-- ==== Sys2Proof/WellFormed.lean ====
section
/-! DEFINITION. Well-formedness of instructions. Every check the spec asks for is made by typing and not at run time
(10_state.md R16, 40_bitfield_accessors.md R81): fields have their exact width and the two operands of a form share
one width class, so no ill-formed `Instr` can be written and `Instr.wf` has nothing left to test. The one property
of an instruction that a claim may need as a premise is `Instr.registerDirect` (93_implementation_defined.md U1). -/

namespace Sys2Proof

/-- The `mod` field of the instruction (30_encoding.md R54). -/
def Instr.mode : Instr → Mode
  | .movRm8Reg8 m _ _ => m
  | .movRm16Reg16 m _ _ => m
  | .movReg8Rm8 m _ _ => m
  | .movReg16Rm16 m _ _ => m

/-- Every term of `Instr` is well formed: all 256 values of `byte1` are accepted by each row (30_encoding.md R58). -/
def Instr.wf : Instr → Bool
  | .movRm8Reg8 _ _ _ => true
  | .movRm16Reg16 _ _ _ => true
  | .movReg8Rm8 _ _ _ => true
  | .movReg16Rm16 _ _ _ => true

/-- The premise of any claim that the text is a faithful disassembly: `mod = 11`
(30_encoding.md R61, 93_implementation_defined.md U1). The block itself never tests it. -/
def Instr.registerDirect (i : Instr) : Bool := decide (i.mode = .regDirect)

end Sys2Proof
end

→ Work task: Find the line that contains "one width class, so". Copy it and every line after it to the end of the records, exactly, and nothing more.

→ Task response:
one width class, so no ill-formed `Instr` can be written and `Instr.wf` has nothing left to test. The one property
of an instruction that a claim may need as a premise is `Instr.registerDirect` (93_implementation_defined.md U1). -/

namespace Sys2Proof

/-- The `mod` field of the instruction (30_encoding.md R54). -/
def Instr.mode : Instr → Mode
  | .movRm8Reg8 m _ _ => m
  | .movRm16Reg16 m _ _ => m
  | .movReg8Rm8 m _ _ => m
  | .movReg16Rm16 m _ _ => m

/-- Every term of `Instr` is well formed: all 256 values of `byte1` are accepted by each row (30_encoding.md R58). -/
def Instr.wf : Instr → Bool
  | .movRm8Reg8 _ _ _ => true
  | .movRm16Reg16 _ _ _ => true
  | .movReg8Rm8 _ _ _ => true
  | .movReg16Rm16 _ _ _ => true

/-- The premise of any claim that the text is a faithful disassembly: `mod = 11`
(30_encoding.md R61, 93_implementation_defined.md U1). The block itself never tests it. -/
def Instr.registerDirect (i : Instr) : Bool := decide (i.mode = .regDirect)

end Sys2Proof
end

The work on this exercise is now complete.